[Dataset records]
-- ==== Sys2Proof/Proofs/Soundness.lean ====
section
/-! O51, O52: the invariant `Sound`. Its two parts about VALIDATE's guarantees and the length latches depend on few
fields, which most turns leave alone; the operations between VALIDATE and RET share one frame, `Works`, under which the
invariant is kept once for all of them. -/

namespace Sys2Proof.Machine

variable {E : Env}

/-- Settles O51. -/
theorem resetIsSound : Obligations.ResetIsSound :=
  { memory := rfl
    latches := rfl
    configured := fun h => by simp at h
    faultRecorded := by simp
    faultInfoZero := fun _ => rfl
    upcInRange := fun h => by simp at h
    validated := fun h => by simp at h
    bounded := fun h => by simp at h
    reported := fun _ h => by simp at h }

/-! ### What the parts of the invariant depend on -/

theorem Validated.congr {s t : State E} (h : Validated s) (hvok : t.vok = s.vok) (hdiag : t.diagCtl = s.diagCtl)
    (hseg : t.seg = s.seg) (hregs : t.regs = s.regs) (hinLen : t.inLen = s.inLen) (holen : t.mem.olen = s.mem.olen) :
    Validated t := by
  have hcfg : t.cfg = s.cfg := by simp [State.cfg, hregs]
  have hsegLen : t.segLen = s.segLen := by simp [State.segLen, hseg]
  have hinputLen : t.inputLen = s.inputLen := by simp [State.inputLen, hinLen]
  have holens : t.olen = s.olen := by funext c; simp [State.olen, holen]
  constructor <;> simp only [hvok, hdiag, hcfg, hsegLen, hinputLen, holens]
  exacts [h.vok, h.noReport, h.segFits, h.inputLen, h.inputAligned, h.outputAligned, h.outputsFit]

theorem LatchesBounded.congr {s t : State E} (h : LatchesBounded s) (hregs : t.regs = s.regs)
    (hlens : t.lens = s.lens) : LatchesBounded t := by
  have hcfg : t.cfg = s.cfg := by simp [State.cfg, hregs]
  constructor <;> simp only [hcfg, State.winLen, State.woutLen, State.soutLen, State.fbufLen, hlens]
  exacts [h.win, h.wout, h.sout, h.fbuf]

/-- The inbox and the answer are the model's own: the invariant does not speak of them. -/
theorem Sound.host {s : State E} (h : Sound s) (inbox : List (HostEvent E.Cx)) (answer : Option (Datum E.Cx)) :
    Sound { s with inbox := inbox, answer := answer } :=
  { h with
    validated := fun hb h1 h2 => (h.validated hb h1 h2).congr rfl rfl rfl rfl rfl rfl
    bounded := fun hl => (h.bounded hl).congr rfl rfl }

/-- A fault that has a code. -/
theorem Sound.raiseFatal {s : State E} (h : Sound s) {c : FatalCode} (w : Word) (hc : c ≠ .none) :
    Sound (s.raiseFatal c w) := by
  by_cases hl : s.life = .fault
  · rwa [s.raiseFatal_fault _ _ hl]
  · rw [s.raiseFatal_eq _ _ hl]
    exact
      { memory := h.memory
        latches := h.latches
        configured := by simp
        faultRecorded := by simpa using hc
        faultInfoZero := by simp
        upcInRange := by simp
        validated := by simp
        bounded := by simp
        reported := by simp }

/-! ### Turns outside BUSY -/

/-- Outside BUSY the host may write `IN_LEN` and elements of memory. -/
theorem Sound.hostWrites {s : State E} (h : Sound s) (hb : s.life ≠ .busy) (m : Memory E.Cx) (hm : m.wf = true)
    (n : Len) : Sound { s with mem := m, inLen := n } :=
  { h with
    memory := hm
    validated := fun hl => absurd hl hb
    bounded := fun hl => (h.bounded hl).congr rfl rfl }

/-- In UNCONFIGURED it may write the configuration registers. -/
theorem Sound.setRegs {s : State E} (h : Sound s) (hu : s.life = .unconfigured) (r : CfgRegs) :
    Sound { s with regs := r } :=
  { h with
    configured := by simp [hu]
    upcInRange := by simp [hu]
    validated := by simp [hu]
    bounded := by simp [hu] }

theorem Memory.olen_wf {α : Type} {m : Memory α} (hm : m.wf = true) : m.olen.wf = true := by
  simp_all [Memory.wf]

theorem Memory.setOlen_wf {α : Type} {m : Memory α} {b : Bank Len} (hm : m.wf = true) (hb : b.wf = true) :
    ({ m with olen := b } : Memory α).wf = true := by
  simp_all [Memory.wf]

theorem Sound.hostWriteSample {s : State E} (h : Sound s) (sp : SampleSpace) (a : Nat) (z : E.Cx) :
    Sound (hostWriteSample s sp a z) := by
  refine hostWriteSample_cases s sp a z (fun hmay => ?_) fun w => h.raiseFatal w (by decide)
  have hb : s.life ≠ .busy := by
    intro hl
    simp [hl, mayWriteSample] at hmay
  exact h.hostWrites hb _ (State.store_wf s sp a [z] h.memory) s.inLen

theorem Sound.hostWriteOlen {s : State E} (h : Sound s) (c : Nat) (v : Word) : Sound (hostWriteOlen s c v) := by
  refine hostWriteOlen_cases s c v (fun hl => ?_) fun w => h.raiseFatal w (by decide)
  have holen := Bank.write_wf _ c (v.setWidth 31) (Memory.olen_wf h.memory)
  exact h.hostWrites (by simp [hl]) _ (Memory.setOlen_wf h.memory holen) s.inLen

theorem Sound.hostWriteCsr {s : State E} (h : Sound s) (n : Nat) (v : Word) : Sound (hostWriteCsr s n v) :=
  hostWriteCsr_cases s n v (fun r hu => h.setRegs hu r) (fun hl => h.hostWrites (by simp [hl]) s.mem h.memory _)
    fun w => h.raiseFatal w (by decide)

theorem Sound.hostReadWord {s : State E} (h : Sound s) (sp : WordSpace) (a : Nat) : Sound (hostReadWord s sp a) :=
  hostReadWord_cases s sp a (fun d => h.host s.inbox d) fun w => (h.raiseFatal w (by decide)).host _ none

theorem Sound.hostReadSample {s : State E} (h : Sound s) (sp : SampleSpace) (a : Nat) : Sound (hostReadSample s sp a) :=
  hostReadSample_cases s sp a (fun d => h.host s.inbox d) fun w => (h.raiseFatal w (by decide)).host _ none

__Exercise prompt__. Write all the entries out again exactly as they are.

__Output for this task__.
-- ==== Sys2Proof/Proofs/Soundness.lean ====
section
/-! O51, O52: the invariant `Sound`. Its two parts about VALIDATE's guarantees and the length latches depend on few
fields, which most turns leave alone; the operations between VALIDATE and RET share one frame, `Works`, under which the
invariant is kept once for all of them. -/

namespace Sys2Proof.Machine

variable {E : Env}

/-- Settles O51. -/
theorem resetIsSound : Obligations.ResetIsSound :=
  { memory := rfl
    latches := rfl
    configured := fun h => by simp at h
    faultRecorded := by simp
    faultInfoZero := fun _ => rfl
    upcInRange := fun h => by simp at h
    validated := fun h => by simp at h
    bounded := fun h => by simp at h
    reported := fun _ h => by simp at h }

/-! ### What the parts of the invariant depend on -/

theorem Validated.congr {s t : State E} (h : Validated s) (hvok : t.vok = s.vok) (hdiag : t.diagCtl = s.diagCtl)
    (hseg : t.seg = s.seg) (hregs : t.regs = s.regs) (hinLen : t.inLen = s.inLen) (holen : t.mem.olen = s.mem.olen) :
    Validated t := by
  have hcfg : t.cfg = s.cfg := by simp [State.cfg, hregs]
  have hsegLen : t.segLen = s.segLen := by simp [State.segLen, hseg]
  have hinputLen : t.inputLen = s.inputLen := by simp [State.inputLen, hinLen]
  have holens : t.olen = s.olen := by funext c; simp [State.olen, holen]
  constructor <;> simp only [hvok, hdiag, hcfg, hsegLen, hinputLen, holens]
  exacts [h.vok, h.noReport, h.segFits, h.inputLen, h.inputAligned, h.outputAligned, h.outputsFit]

theorem LatchesBounded.congr {s t : State E} (h : LatchesBounded s) (hregs : t.regs = s.regs)
    (hlens : t.lens = s.lens) : LatchesBounded t := by
  have hcfg : t.cfg = s.cfg := by simp [State.cfg, hregs]
  constructor <;> simp only [hcfg, State.winLen, State.woutLen, State.soutLen, State.fbufLen, hlens]
  exacts [h.win, h.wout, h.sout, h.fbuf]

/-- The inbox and the answer are the model's own: the invariant does not speak of them. -/
theorem Sound.host {s : State E} (h : Sound s) (inbox : List (HostEvent E.Cx)) (answer : Option (Datum E.Cx)) :
    Sound { s with inbox := inbox, answer := answer } :=
  { h with
    validated := fun hb h1 h2 => (h.validated hb h1 h2).congr rfl rfl rfl rfl rfl rfl
    bounded := fun hl => (h.bounded hl).congr rfl rfl }

/-- A fault that has a code. -/
theorem Sound.raiseFatal {s : State E} (h : Sound s) {c : FatalCode} (w : Word) (hc : c ≠ .none) :
    Sound (s.raiseFatal c w) := by
  by_cases hl : s.life = .fault
  · rwa [s.raiseFatal_fault _ _ hl]
  · rw [s.raiseFatal_eq _ _ hl]
    exact
      { memory := h.memory
        latches := h.latches
        configured := by simp
        faultRecorded := by simpa using hc
        faultInfoZero := by simp
        upcInRange := by simp
        validated := by simp
        bounded := by simp
        reported := by simp }

/-! ### Turns outside BUSY -/

/-- Outside BUSY the host may write `IN_LEN` and elements of memory. -/
theorem Sound.hostWrites {s : State E} (h : Sound s) (hb : s.life ≠ .busy) (m : Memory E.Cx) (hm : m.wf = true)
    (n : Len) : Sound { s with mem := m, inLen := n } :=
  { h with
    memory := hm
    validated := fun hl => absurd hl hb
    bounded := fun hl => (h.bounded hl).congr rfl rfl }

/-- In UNCONFIGURED it may write the configuration registers. -/
theorem Sound.setRegs {s : State E} (h : Sound s) (hu : s.life = .unconfigured) (r : CfgRegs) :
    Sound { s with regs := r } :=
  { h with
    configured := by simp [hu]
    upcInRange := by simp [hu]
    validated := by simp [hu]
    bounded := by simp [hu] }

theorem Memory.olen_wf {α : Type} {m : Memory α} (hm : m.wf = true) : m.olen.wf = true := by
  simp_all [Memory.wf]

theorem Memory.setOlen_wf {α : Type} {m : Memory α} {b : Bank Len} (hm : m.wf = true) (hb : b.wf = true) :
    ({ m with olen := b } : Memory α).wf = true := by
  simp_all [Memory.wf]

theorem Sound.hostWriteSample {s : State E} (h : Sound s) (sp : SampleSpace) (a : Nat) (z : E.Cx) :
    Sound (hostWriteSample s sp a z) := by
  refine hostWriteSample_cases s sp a z (fun hmay => ?_) fun w => h.raiseFatal w (by decide)
  have hb : s.life ≠ .busy := by
    intro hl
    simp [hl, mayWriteSample] at hmay
  exact h.hostWrites hb _ (State.store_wf s sp a [z] h.memory) s.inLen

theorem Sound.hostWriteOlen {s : State E} (h : Sound s) (c : Nat) (v : Word) : Sound (hostWriteOlen s c v) := by
  refine hostWriteOlen_cases s c v (fun hl => ?_) fun w => h.raiseFatal w (by decide)
  have holen := Bank.write_wf _ c (v.setWidth 31) (Memory.olen_wf h.memory)
  exact h.hostWrites (by simp [hl]) _ (Memory.setOlen_wf h.memory holen) s.inLen

theorem Sound.hostWriteCsr {s : State E} (h : Sound s) (n : Nat) (v : Word) : Sound (hostWriteCsr s n v) :=
  hostWriteCsr_cases s n v (fun r hu => h.setRegs hu r) (fun hl => h.hostWrites (by simp [hl]) s.mem h.memory _)
    fun w => h.raiseFatal w (by decide)

theorem Sound.hostReadWord {s : State E} (h : Sound s) (sp : WordSpace) (a : Nat) : Sound (hostReadWord s sp a) :=
  hostReadWord_cases s sp a (fun d => h.host s.inbox d) fun w => (h.raiseFatal w (by decide)).host _ none

theorem Sound.hostReadSample {s : State E} (h : Sound s) (sp : SampleSpace) (a : Nat) : Sound (hostReadSample s sp a) :=
  hostReadSample_cases s sp a (fun d => h.host s.inbox d) fun w => (h.raiseFatal w (by decide)).host _ none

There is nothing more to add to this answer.